Please set down, exactly, the line with "n.val m pass)" and all lines that follow it through the end of the records below.

BEGIN

-- ==== Sys2Proof/Machine/Standin.lean ====
section
/-! DEFINITION. Stand-ins, self-tests and retirement of duets and callers, the LF registers' commands, the rebuild of ready queues, and
the control of callers (R223 to R233, R236 to R245, R338, R479, R490). -/

namespace Sys2Proof.Machine

/-! ## Stand-ins of duets -/

/-- Duet sp takes role SERVING for tile t, in replay mode (R226, R228). -/
def Chan.takeTile (c : Chan) (sp t : Nat) (wseq : BitVec 32) (again : Option (BitVec 32)) : Chan :=
  let c := ((c.setFld (F.lfDuetRole sp) roleServing).setFld (F.lfDuetServes sp) t).setFld (F.lfDuetServes2 sp) noTile
  c.putDuet sp { cb := (c.duet sp).cb, wseq := wseq, again := again, replay := true }

/-- Step 5 of a stand-in (R228); a second tile of a duet in role DOUBLE goes to a partner (R230). A tile that is being handed over stays with
the duet that takes it (R233). -/
def Chan.standInDone (c : Chan) (now d : Nat) (si : StandIn) : Chan :=
  let x := c.duet d
  match (c.tilesOf d).filter (fun t => !c.handed t) with
  | [] => c.retireDuet d si.cause.toNat
  | t :: r =>
    let k := si.cause.toNat
    let c := (c.retireDuet d k).takeTile si.spare t x.wseq x.again
    let c := ((c.lfLast d si.spare k t (now - si.since)).inc F.lfCnt2Standin).raise 12
    r.foldl (fun c t => c.giveTile now d t k si.since) c

/-- The lowest DOUBLE-served or dark tile of a set (R233): a tile of a DOUBLE duet, or one that no duet serves and none is to take. DESIGN
CHOICE (log entry 54): while a tile of a DOUBLE duet is being handed over its other tile is not, so that a second SPARE stays SPARE. -/
def Chan.needyTile (c : Chan) (g : Nat) : Option Nat :=
  ((List.range 16).map (fun i => 16 * g + i)).find? (fun t =>
    !c.handed t && !c.duets.any (fun e => e.2.joins.any (fun j => j.tile == t)) && (match c.serverOf t with
    | none => true
    | some e => c.role e == roleDouble && !(c.tilesOf e).any c.handed))

/-- A hand-over of tile t to the retested duet sp begins (R233): the flush of the duet that serves it. -/
def Chan.startHandOver (c : Chan) (now sp t : Nat) : Chan :=
  let c := match c.serverOf t with | some e => c.flushDuet e | none => c
  c.setDuet sp { c.duet sp with standIn := some { cause := 6, since := now, spare := sp, handOver := some t } }

/-- The duet that served tile t keeps its other tile alone. -/
def Chan.leaveTile (c : Chan) (e t : Nat) : Chan :=
  match (c.tilesOf e).filter (fun u => u != t) with
  | u :: _ => ((c.setFld (F.lfDuetRole e) roleServing).setFld (F.lfDuetServes e) u).setFld (F.lfDuetServes2 e) noTile
  | [] => ((c.setFld (F.lfDuetRole e) roleSpare).setFld (F.lfDuetServes e) noTile).setFld (F.lfDuetServes2 e) noTile

/-- The end of a hand-over (R233): the tile leaves its DOUBLE duet and goes to the retested one. DESIGN CHOICE (log entry 49): that duet
starts with WSEQ 0. -/
def Chan.handOverDone (c : Chan) (now sp t since : Nat) : Chan :=
  let c := match c.serverOf t with
    | some e => c.leaveTile e t
    | none => c
  let c := c.takeTile sp t 0 none
  ((c.lfLast 0x7F sp 6 t (now - since)).inc F.lfCnt2Standin).raise 12

/-- The stand-in or hand-over of duet d ends, with the outcome of the spare's self-test (R226 to R230, R233); a hand-over has none. -/
def Chan.standInOver (c : Chan) (now d : Nat) (si : StandIn) (pass : Bool) : Chan :=
  match si.handOver with
  | some t => (c.setDuet d { c.duet d with standIn := none }).handOverDone now d t si.since
  | none => if pass then c.standInDone now d si else (c.retireDuet si.spare 4).retireNoSpare now d si.cause.toNat si.since

/-- STAND_IN_COMPLETE: the spare of duet d's stand-in has finished its self-test. -/
def execStandInComplete (k : Ch) (d : DuetId) (pass : Bool) (s : State) : Host.Outcome State Fault Refusal :=
  onCh k s (fun _ c =>
    match (c.duet d.val).standIn with
    | none => c
    | some si => c.standInOver c.xclk d.val si pass)

/-- A wrong result of a duet's comparator on a test pair (R223, R225). -/
def Chan.duetTestFails (c : Chan) (d : Nat) : Chan :=
  if (c.tilesOf d).isEmpty || (c.duet d).standIn.isSome || (c.duet d).cmpBad || (c.duet d).cmpAt == some c.xclk then c
  else
    let c := (c.setDuet d { c.duet d with cmpBad := true }).raise 14
    if (c.duet d).wins.isEmpty then c.startStandIn c.xclk d 2 else c

/-- A wrong result of a caller's comparator on a test pair (R223, R234, R490): its open window closes, and a stand-in starts once no window is
uncommitted. -/
def Chan.callerTestFails (c : Chan) (n : Nat) : Chan :=
  let x := c.caller n
  if x.phys.isNone || x.standIn.isSome || x.cmpBad || x.cmpAt == some c.cclk then c
  else
    let c := (c.setCaller n { x with cmpBad := true, wins := closeNewest x.wins }).raise 14
    if x.wins.isEmpty then c.startCallerStandIn n 2 else c

/-- COMPARATOR_TEST_FAILURE (R223): a wrong result on the test pair of an XCLK without a comparison raises source 14, and starts a stand-in
once no window is uncommitted. -/
def execComparatorTestFailure (k : Ch) (u : Exe) (s : State) : Host.Outcome State Fault Refusal :=
  onCh k s (fun _ c => match u with | .duet d => c.duetTestFails d.val | .caller n => c.callerTestFails n.val)

/-- A duet is named by a stand-in as its taker. -/
def Chan.taken (c : Chan) (sp : Nat) : Bool :=
  c.duets.any (fun e => match e.2.standIn with | some si => si.spare == sp | none => false)

/-- A write of LF_CTL (R229, R239). -/
def Chan.lfCtlWrite (c : Chan) (w : Word) (lo hi : Nat) : Chan :=
  let c := c.wrFields 0x2008 w lo hi
  if decide (lo = 0) && wbit w 1 then
    (List.range 68).foldl (fun c d =>
      if c.role d = roleSpare ∧ c.taken d = false then c.setDuet d { c.duet d with testing := true } else c) c
  else c

/-- SPARETEST. -/
def execSparetest (k : Ch) (p : Party) (w : Word) (s : State) : Host.Outcome State Fault Refusal :=
  onCh k s (fun _ c => c.regWrite p 0x2008 w (fun c => c.lfCtlWrite w 0 64))

/-- SPARE_SELF_TEST_COMPLETE (R229): the test of the lowest SPARE of set g that runs one. -/
def execSpareSelfTestComplete (k : Ch) (g : SetId) (pass : Bool) (s : State) : Host.Outcome State Fault Refusal :=
  onCh k s (fun _ c =>
    match (List.range 68).find? (fun d => duetSet d == g.val && c.role d == roleSpare && (c.duet d).testing) with
    | none => c
    | some d =>
      if pass then c.setDuet d { c.duet d with testing := false }
      else (c.retireDuet d 4).lfLast d 0x7F 4 0 0)

/-- A RETIRE of a SPARE that a stand-in or a hand-over has taken (R225): it takes role RETIRED all the same. DESIGN CHOICE (log entry 54): the
stand-in goes on under R230, as where the spare's self-test fails; a hand-over leaves its tile as it was. -/
def Chan.retireTaken (c : Chan) (now d : Nat) : Chan :=
  match c.duets.find? (fun e => e.1 != d && (match e.2.standIn with | some si => si.spare == d | none => false)) with
  | some e =>
    match e.2.standIn with
    | some si => ((c.retireDuet d 3).lfLast d 0x7F 3 0 0).retireNoSpare now e.1 si.cause.toNat si.since
    | none => c
  | none => (c.retireDuet d 3).lfLast d 0x7F 3 0 0

/-- A write of CMD to LF_DUETn (R225, R233). -/
def Chan.duetCmd (c : Chan) (now d cmd : Nat) : Chan :=
  let r := c.role d
  if cmd = 1 ∧ r = roleRetired then c.setFld (F.lfDuetRole d) roleTesting
  else if cmd = 2 ∧ (r = roleServing ∨ r = roleDouble) ∧ (c.duet d).standIn.isNone then
    (if (openWin (c.duet d).wins).isSome then c.setDuet d { c.duet d with retire := true } else c.startStandIn now d 3)
  else if cmd = 2 ∧ r = roleSpare then c.retireTaken now d
  else c

/-- DUET_RETEST: a write to LF_DUETn. -/
def execDuetRetest (k : Ch) (p : Party) (d : DuetId) (w : Word) (s : State) : Host.Outcome State Fault Refusal :=
  onCh k s (fun _ c => c.regWrite p (0x2100 + 8 * d.val) w (fun c => c.duetCmd c.xclk d.val (wbits w 0 4)))

/-- DUET_RETIRE: a write to LF_DUETn. -/
def execDuetRetire (k : Ch) (p : Party) (d : DuetId) (w : Word) (s : State) : Host.Outcome State Fault Refusal :=
  onCh k s (fun _ c => c.regWrite p (0x2100 + 8 * d.val) w (fun c => c.duetCmd c.xclk d.val (wbits w 0 4)))

/-- RETEST_COMPLETE (R233): SPARE, with the hand-over of a needy tile of its set begun at once, or RETIRED with cause 4. -/
def execRetestComplete (k : Ch) (d : DuetId) (pass : Bool) (s : State) : Host.Outcome State Fault Refusal :=
  onCh k s (fun _ c =>
    if c.role d.val ≠ roleTesting then c
    else if !pass then (c.setFld (F.lfDuetRole d.val) roleRetired).setFld (F.lfDuetCause d.val) 4
    else
      let c := c.setFld (F.lfDuetRole d.val) roleSpare
      match c.needyTile (duetSet d.val) with
      | none => c
      | some t => c.startHandOver c.xclk d.val t)

/-- LF_INJ_ARM (R244). -/
def execLfInjArm (k : Ch) (p : Party) (w : Word) (s : State) : Host.Outcome State Fault Refusal :=
  onCh k s (fun _ c => c.regWrite p 0x2030 w (fun c => c.wrFields 0x2030 w))

/-- LF_WIN_WRITE (R200, R238): open windows of another length close at a boundary. -/
def execLfWinWrite (k : Ch) (p : Party) (w : Word) (s : State) : Host.Outcome State Fault Refusal :=
  onCh k s (fun _ c => c.regWrite p 0x2000 w (fun c => c.wrFields 0x2000 w))

/-! ## Rebuild (R338) -/

/-- A MATCHED primary entry that no record of the pool and no held packet names. -/
def Chan.rebuilt (c : Chan) (t e : Nat) (x : MEntry) : Bool :=
  x.st == .matched
    && !c.ms.pool.any (fun r => r.tile == t && entryNo r.row.toNat r.way.toNat == e)
    && (match (c.tile t).held with | some h => entryNo h.pkt.row.toNat h.pkt.way.toNat != e | none => true)

/-- READY_QUEUE_REBUILD (R338, step 3): packets of the bank's matched entries, in ascending entry number, checked under R184. -/
def execReadyQueueRebuild (k : Ch) (t : Tile) (s : State) : Host.Outcome State Fault Refusal :=
  onCh k s (fun _ c =>
    let x := c.tile t.val
    if !x.rebuild || x.scanned then c
    else
      let es := (c.ms.entries.filter (fun e => e.1 / 1536 == t.val)).map (fun e => (e.1 % 1536, e.2))
      let c := es.foldl (fun c e =>
        if !c.rebuilt t.val e.1 e.2 then c
        else if !c.live e.2.ctx.toNat then (c.freeKey t.val e.1).cancel e.2.ctx.toNat
        else
          let p := packetOf (c.instr e.2.ip.toNat) e.2 e.1
          c.qPush (8 * t.val + p.prio.toNat) (packetWord p)) c
      c.setTile t.val { c.tile t.val with scanned := true })

/-- REBUILD_COMPLETE (R338, step 4). -/
def execRebuildComplete (k : Ch) (t : Tile) (s : State) : Host.Outcome State Fault Refusal :=
  onCh k s (fun _ c =>
    let x := c.tile t.val
    if x.rebuild && x.scanned then c.setTile t.val { x with rebuild := false, scanned := false } else c)

/-! ## Control of callers (R479) -/

/-- HALT, or RUN from 1 to 0: the caller halts at its next window boundary. -/
def Chan.haltCaller (c : Chan) (n : Nat) : Chan :=
  let x := c.caller n
  if x.st = .running ∨ x.st = .waiting ∨ x.st = .waitev then
    (c.setCaller n { x with halting := true, wins := closeNewest x.wins }).haltIfDue n
  else c

/-- RESET (R475, R479, R513). -/
def Chan.resetCaller (c : Chan) (n : Nat) : Chan :=
  let lost := (c.caller n).st = .lost
  let c := c.clearCaller n
  (c.setCaller n { c.caller n with st := if lost then .lost else .halted }).returnInbox n

/-- A write of CC_CALLn; host software's write to CC_CALL0 is ignored while the steward runs. -/
def Chan.callWrite (c : Chan) (p : Party) (n : Nat) (w : Word) (lo hi : Nat) : Chan :=
  if p = .host ∧ n = 0 ∧ c.flag F.ccStewRun then c
  else
    let was := c.flag (F.ccCallRun n)
    let d := c.wrFields (0x30000 + 32 * n) w lo hi
    let cmd := if lo = 0 then wbits w 16 4 else 0
    let d := if cmd = 1 then d.setFld (F.ccCallRun n) 0 else d
    let d := if cmd = 2 then d.resetCaller n else d
    let run := d.flag (F.ccCallRun n)
    if cmd = 1 ∨ (was ∧ !run) then d.haltCaller n
    else if run ∧ !was then d.startCaller n
    else d

/-- CALLER_RUN: a write of CC_CALLn. -/
def execCallerRun (k : Ch) (p : Party) (n : CallerId) (w : Word) (s : State) : Host.Outcome State Fault Refusal :=
  onCh k s (fun _ c => c.regWrite p (0x30000 + 32 * n.val) w (fun c => c.callWrite p n.val w 0 64))

/-- CALLER_STOP: a write of CC_CALLn. -/
def execCallerStop (k : Ch) (p : Party) (n : CallerId) (w : Word) (s : State) : Host.Outcome State Fault Refusal :=
  onCh k s (fun _ c => c.regWrite p (0x30000 + 32 * n.val) w (fun c => c.callWrite p n.val w 0 64))

/-- HALT: a write of CC_CALLn. -/
def execHalt (k : Ch) (p : Party) (n : CallerId) (w : Word) (s : State) : Host.Outcome State Fault Refusal :=
  onCh k s (fun _ c => c.regWrite p (0x30000 + 32 * n.val) w (fun c => c.callWrite p n.val w 0 64))

/-- RESET: a write of CC_CALLn. -/
def execReset (k : Ch) (p : Party) (n : CallerId) (w : Word) (s : State) : Host.Outcome State Fault Refusal :=
  onCh k s (fun _ c => c.regWrite p (0x30000 + 32 * n.val) w (fun c => c.callWrite p n.val w 0 64))

/-! ## Physical duets of callers (R236, R490) -/

/-- The caller that a physical duet serves. -/
def Chan.callerOf (c : Chan) (m : Nat) : Option Nat := (List.range 4).find? (fun n => (c.caller n).phys == some m)

/-- A write of CMD to CC_PHYSm. -/
def Chan.physCmd (c : Chan) (m cmd : Nat) : Chan :=
  let r := c.fld (F.ccPhysRole m)
  if cmd = 1 ∧ r = roleRetired then c.setFld (F.ccPhysRole m) roleTesting
  else if cmd = 2 ∧ r = roleSpare ∧ c.callers.any (fun e => e.2.standIn == some m) = false then c.retirePhys m 3
  else if cmd = 2 ∧ r = roleServing then
    match c.callerOf m with
    | none => c
    | some n =>
      let x := c.caller n
      if x.standIn.isSome then c
      else if x.wins = [] then c.startCallerStandIn n 3
      else c.setCaller n { x with retire := true, wins := closeNewest x.wins }
  else c

/-- CALLER_RETEST: a write of CC_PHYSm. -/
def execCallerRetest (k : Ch) (p : Party) (m : PhysId) (w : Word) (s : State) : Host.Outcome State Fault Refusal :=
  onCh k s (fun _ c => c.regWrite p (0x30100 + 8 * m.val) w (fun c => c.physCmd m.val (wbits w 0 4)))

/-- CALLER_RETIRE: a write of CC_PHYSm. -/
def execCallerRetire (k : Ch) (p : Party) (m : PhysId) (w : Word) (s : State) : Host.Outcome State Fault Refusal :=
  onCh k s (fun _ c => c.regWrite p (0x30100 + 8 * m.val) w (fun c => c.physCmd m.val (wbits w 0 4)))

/-- Physical duet m serves caller n; the stand-in is counted (R490). -/
def Chan.servePhys (c : Chan) (m n : Nat) : Chan :=
  (((c.setFld (F.ccPhysRole m) roleServing).setFld (F.ccPhysServes m) n).inc F.ccCntStandin).raise 25

/-- CALLER_RETEST_COMPLETE (R490): a duet that passes takes role SPARE and at once serves the lowest LOST caller. -/
def execCallerRetestComplete (k : Ch) (m : PhysId) (pass : Bool) (s : State) : Host.Outcome State Fault Refusal :=
  onCh k s (fun _ c =>
    if c.fld (F.ccPhysRole m.val) ≠ roleTesting then c
    else if !pass then (c.setFld (F.ccPhysRole m.val) roleRetired).setFld (F.ccPhysCause m.val) 4
    else
      let c := c.setFld (F.ccPhysRole m.val) roleSpare
      match (List.range 4).find? (fun n => (c.caller n).st == .lost) with
      | none => c
      | some n =>
        let c := c.clearCaller n
        (c.setCaller n { c.caller n with st := .halted, phys := some m.val }).servePhys m.val n)

/-- The stand-in of caller n by physical duet m ends, with the outcome of its self-test (R236, R490). A spare that fails is retired, and the
next one, if any, is tried. -/
def Chan.callerStandInOver (c : Chan) (n m : Nat) (pass : Bool) : Chan :=
  let x := c.caller n
  if pass then
    let c := match x.phys with | some o => c.retirePhys o x.standCause | none => c
    (c.setCaller n { x with standIn := none, phys := some m }).servePhys m n
  else ((c.retirePhys m 4).setCaller n { x with standIn := none }).startCallerStandIn n x.standCause

/-- CALLER_STAND_IN_COMPLETE. -/
def execCallerStandInComplete (k : Ch) (n : CallerId) (pass : Bool) (s : State) : Host.Outcome State Fault Refusal :=
  onCh k s (fun _ c =>
    match (c.caller n.val).standIn with
    | none => c
    | some m => c.callerStandInOver n.val m pass)

end Sys2Proof.Machine
end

END

§ THE ANSWER:
    | some m => c.callerStandInOver n.val m pass)

end Sys2Proof.Machine
end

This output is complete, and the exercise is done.